Using the term “improvement” (even if you throw in the modifier “holistic”) to define “some alteration [that] makes a person better” is circular and still doesn’t address what exactly one means by improvement. You cite the example of disorders that make one unable to survive in the wild, but this clearcut example of basic darwinism does little to address more subtle questions. For instance, would the trait of psychopathy that confers greater odds of survival to the organism at the expense of its fellow organisms be an “improvement” or “progress”? Progress towards what?

“Critically, genetic engineering could yield humans that would be considered transhumans - and yet, the end result is a wholly biological entity.”
It could be argued that as the Greek prefix cyber- means “skilled in steering or governing” (from Wikipedia) that this would include enhancements that are still unambiguously biological in nature, though I agree that much contemporary use of the term has diluted it to meaninglessness. A further difficulty would be to judge what precisely distinguishes biological from non-biological technology, especially as synthetic biology and nanofacturing ramp up.

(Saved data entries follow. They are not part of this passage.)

-- ==== Sys2Proof/Word.lean ====
section
/-! DEFINITION.  The word types of the AS9764: registers are 32 bits wide, memory is byte-addressed. -/

namespace Sys2Proof

/-- A 32-bit register (chapter 02). -/
abbrev Word := BitVec 32

/-- A byte of memory. -/
abbrev Byte := BitVec 8

/-- A register pair or fence value (R53). -/
abbrev Word64 := BitVec 64

end Sys2Proof
end

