/-- The registers of block CRUST. -/
def regsCRUST : List Reg :=
  [ ⟨0x70000, 1, 0x0, 1, 0x0, false, [F.CRUST_STATUS_STORE_ACCESS, F.CRUST_STATUS_CFG_REFUSED, F.CRUST_STATUS_HINT_BAD, F.CRUST_STATUS_HINT_FULL]⟩
  , ⟨0x70008, 1, 0x0, 1, 0x0, true, [F.CRUST_STORE_BASE_BASE_LO, F.CRUST_STORE_BASE_BASE_HI]⟩
  , ⟨0x70010, 1, 0x0, 1, 0x0, false, [F.CRUST_STORE_UNITS_UNITS]⟩
  , ⟨0x70014, 1, 0x0, 1, 0x0, false, [F.CRUST_STORE_FREE_FREE]⟩
  , ⟨0x70020, 1, 0x0, 1, 0x0, false, [F.CRUST_HINT_SID_SID, F.CRUST_HINT_SID_FORCE]⟩
  , ⟨0x70028, 1, 0x0, 1, 0x0, true, [F.CRUST_HINT_RECT_X, F.CRUST_HINT_RECT_Y, F.CRUST_HINT_RECT_W, F.CRUST_HINT_RECT_H]⟩
  , ⟨0x70030, 1, 0x0, 1, 0x0, false, [F.CRUST_HINT_FENCE_FID, F.CRUST_HINT_FENCE_EN]⟩
  , ⟨0x70038, 1, 0x0, 1, 0x0, true, [F.CRUST_HINT_WAIT_VALUE]⟩
  , ⟨0x70040, 1, 0x0, 1, 0x0, false, [F.CRUST_HINT_GO_GO, F.CRUST_HINT_GO_PENDING]⟩
  , ⟨0x70050, 1, 0x0, 1, 0x0, false, [F.CRUST_TILE_SEL_TILE, F.CRUST_TILE_SEL_PLANE]⟩
  , ⟨0x70054, 1, 0x0, 1, 0x0, false, [F.CRUST_TILE_W0_SIG, F.CRUST_TILE_W0_STATE0, F.CRUST_TILE_W0_STATE1, F.CRUST_TILE_W0_INVALID, F.CRUST_TILE_W0_VIS, F.CRUST_TILE_W0_DAMAGE]⟩
  , ⟨0x70058, 1, 0x0, 1, 0x0, false, [F.CRUST_TILE_W1_PAYLOAD0_LO]⟩
  , ⟨0x7005C, 1, 0x0, 1, 0x0, false, [F.CRUST_TILE_W2_PAYLOAD0_HI]⟩
  , ⟨0x70060, 1, 0x0, 1, 0x0, false, [F.CRUST_TILE_W3_PAYLOAD1_LO]⟩
  , ⟨0x70064, 1, 0x0, 1, 0x0, false, [F.CRUST_TILE_W4_PAYLOAD1_HI]⟩
  , ⟨0x70100, 8, 0x20, 1, 0x0, false, [F.CRUST_CTRL_ALLOC, F.CRUST_CTRL_EN]⟩
  , ⟨0x70104, 8, 0x20, 1, 0x0, false, [F.CRUST_TILES_A_EMPTY, F.CRUST_TILES_A_UNIFORM]⟩
  , ⟨0x70108, 8, 0x20, 1, 0x0, false, [F.CRUST_TILES_B_COMPRESSED, F.CRUST_TILES_B_RAW]⟩
  , ⟨0x7010C, 8, 0x20, 1, 0x0, false, [F.CRUST_RUN_MEMBERS, F.CRUST_RUN_PEAK]⟩
  , ⟨0x70200, 4, 0x20, 1, 0x0, false, [F.CRUST_PIPE_CFG_ENTRY, F.CRUST_PIPE_CFG_SLOW, F.CRUST_PIPE_CFG_SIG_SKIP]⟩
  , ⟨0x70204, 4, 0x20, 1, 0x0, false, [F.CRUST_PIPE_STATUS_DISSOLVED, F.CRUST_PIPE_STATUS_ENTRY_PARITY, F.CRUST_PIPE_STATUS_DATA_PARITY, F.CRUST_PIPE_STATUS_DISCARDED, F.CRUST_PIPE_STATUS_STORE_FULL, F.CRUST_PIPE_STATUS_ALLOC_LIMIT, F.CRUST_PIPE_STATUS_SLOW, F.CRUST_PIPE_STATUS_READY, F.CRUST_PIPE_STATUS_HOLD, F.CRUST_PIPE_STATUS_TOO_LARGE, F.CRUST_PIPE_STATUS_CLR_COUNTS, F.CRUST_PIPE_STATUS_HOLD_FRAMES]⟩
  , ⟨0x70208, 4, 0x20, 1, 0x0, false, [F.CRUST_PIPE_COUNTS_TILES_WRITTEN, F.CRUST_PIPE_COUNTS_TILES_SKIPPED]⟩
  , ⟨0x7020C, 4, 0x20, 1, 0x0, false, [F.CRUST_PIPE_VERSIONS_VERSIONS]⟩ ]

/-- The registers of block FETCH. -/
def regsFETCH : List Reg :=
  [ ⟨0x80000, 1, 0x0, 1, 0x0, false, [F.FETCH_DRAM_RATE, F.FETCH_DRAM_ECC_EN, F.FETCH_DRAM_CH_SIZE, F.FETCH_DRAM_PAIRS_OK]⟩
  , ⟨0x80004, 1, 0x0, 1, 0x0, false, [F.FETCH_USABLE_MIB]⟩
  , ⟨0x80008, 1, 0x0, 1, 0x0, false, [F.FETCH_EFF_EFF, F.FETCH_EFF_EFF_CLAMPED, F.FETCH_EFF_CEILING]⟩
  , ⟨0x8000C, 1, 0x0, 1, 0x0, false, [F.FETCH_DERATE_REF_PLAN, F.FETCH_DERATE_REF_NOW, F.FETCH_DERATE_TRAIN_MS]⟩
  , ⟨0x80010, 1, 0x0, 1, 0x0, false, [F.FETCH_BUDGET_MBPS]⟩
  , ⟨0x80014, 1, 0x0, 1, 0x0, false, [F.FETCH_HEADROOM_MBPS]⟩
  , ⟨0x80018, 1, 0x0, 1, 0x0, false, [F.FETCH_STATUS_OUT_OF_RANGE, F.FETCH_STATUS_STORE_PARITY, F.FETCH_STATUS_ECC_UE, F.FETCH_STATUS_CE_STORM, F.FETCH_STATUS_OVER_BUDGET, F.FETCH_STATUS_DECL_REFUSED, F.FETCH_STATUS_DECL_BUSY, F.FETCH_STATUS_DECL_PENDING]⟩
  , ⟨0x8001C, 1, 0x0, 1, 0x0, false, [F.FETCH_SLACK_WEIGHTS_PCIE, F.FETCH_SLACK_WEIGHTS_CRUST, F.FETCH_SLACK_WEIGHTS_SCRAPER, F.FETCH_SLACK_WEIGHTS_DMA, F.FETCH_SLACK_WEIGHTS_HEARTH]⟩
  , ⟨0x80020, 1, 0x0, 1, 0x0, false, [F.FETCH_SLACK_GUARD_NS]⟩
  , ⟨0x80024, 1, 0x0, 1, 0x0, false, [F.FETCH_ECC_CFG_STORM]⟩
  , ⟨0x80040, 8, 0x10, 1, 0x0, false, [F.FETCH_DECL_CTRL_MBPS, F.FETCH_DECL_CTRL_EN]⟩
  , ⟨0x80044, 8, 0x10, 1, 0x0, false, [F.FETCH_DECL_SIZE_UNITS]⟩
  , ⟨0x80048, 8, 0x10, 1, 0x0, true, [F.FETCH_DECL_BASE_BASE]⟩
  , ⟨0x80100, 4, 0x10, 1, 0x0, false, [F.FETCH_PIPE_NEED_BYTES]⟩
  , ⟨0x80104, 4, 0x10, 1, 0x0, false, [F.FETCH_PIPE_ALLOC_EFF_BYTES]⟩
  , ⟨0x80108, 4, 0x10, 1, 0x0, false, [F.FETCH_PIPE_NEED_MBPS_MBPS]⟩
  , ⟨0x8010C, 4, 0x10, 1, 0x0, false, [F.FETCH_PIPE_PEAK_LINE]⟩
  , ⟨0x88000, 16, 0x100, 1, 0x0, false, [F.CH_STATUS_TRAINED, F.CH_STATUS_FENCED, F.CH_STATUS_REF_MULT, F.CH_STATUS_TEMP]⟩
  , ⟨0x88004, 16, 0x100, 1, 0x0, false, [F.CH_ERRORS_CE_COUNT, F.CH_ERRORS_UE_COUNT]⟩ ]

Posted by Nikki_Olson  on  01/07  at  02:38 AM

The purpose of stating that the standard for evaluation should be holistic improvement is that the concept of Transhuman implies a single, and objective, such standard. This is as opposed to multiple and/or subjective standards.

Bear in mind that the extropian philosophy is an individualist philosophy, arguing for the pursuit of rational self-interest. It takes the objective world to be knowable, and that a hierarchy of preferences can and should be formed via the use of reason and knowledge of the world to guide action.

As for “progress toward what”—“Trans"human means from human and towards “post-human”, where post-human is defined as preferable to human (defined by use of reason and knowledge of the world, where in which life is the standard of value). “Transhuman”, as defined, cannot be human towards something worse, or arbitrary. 

re: psycopathy—if the overall standard of value is one’s life, this leads to the principle of benevolence: neither sacrificing oneself to others nor sacrificing others to oneself.

Expanding man’s cognitive, physical, emotional capacities, etc. enhances man’s capacities of preserving life, and hence is consistent with holding life as the standard of value. Emphasis on life extension is non-arbitrary - aging, disability, or anything that reduces man’s capacity to pursue his rational self interest, is inconsistent with holding life as the standard of value, and is therefore bad ... i.e., regressive. “Improvement”, then, in the context of originating Transhumanist philosophy, is not ambiguous.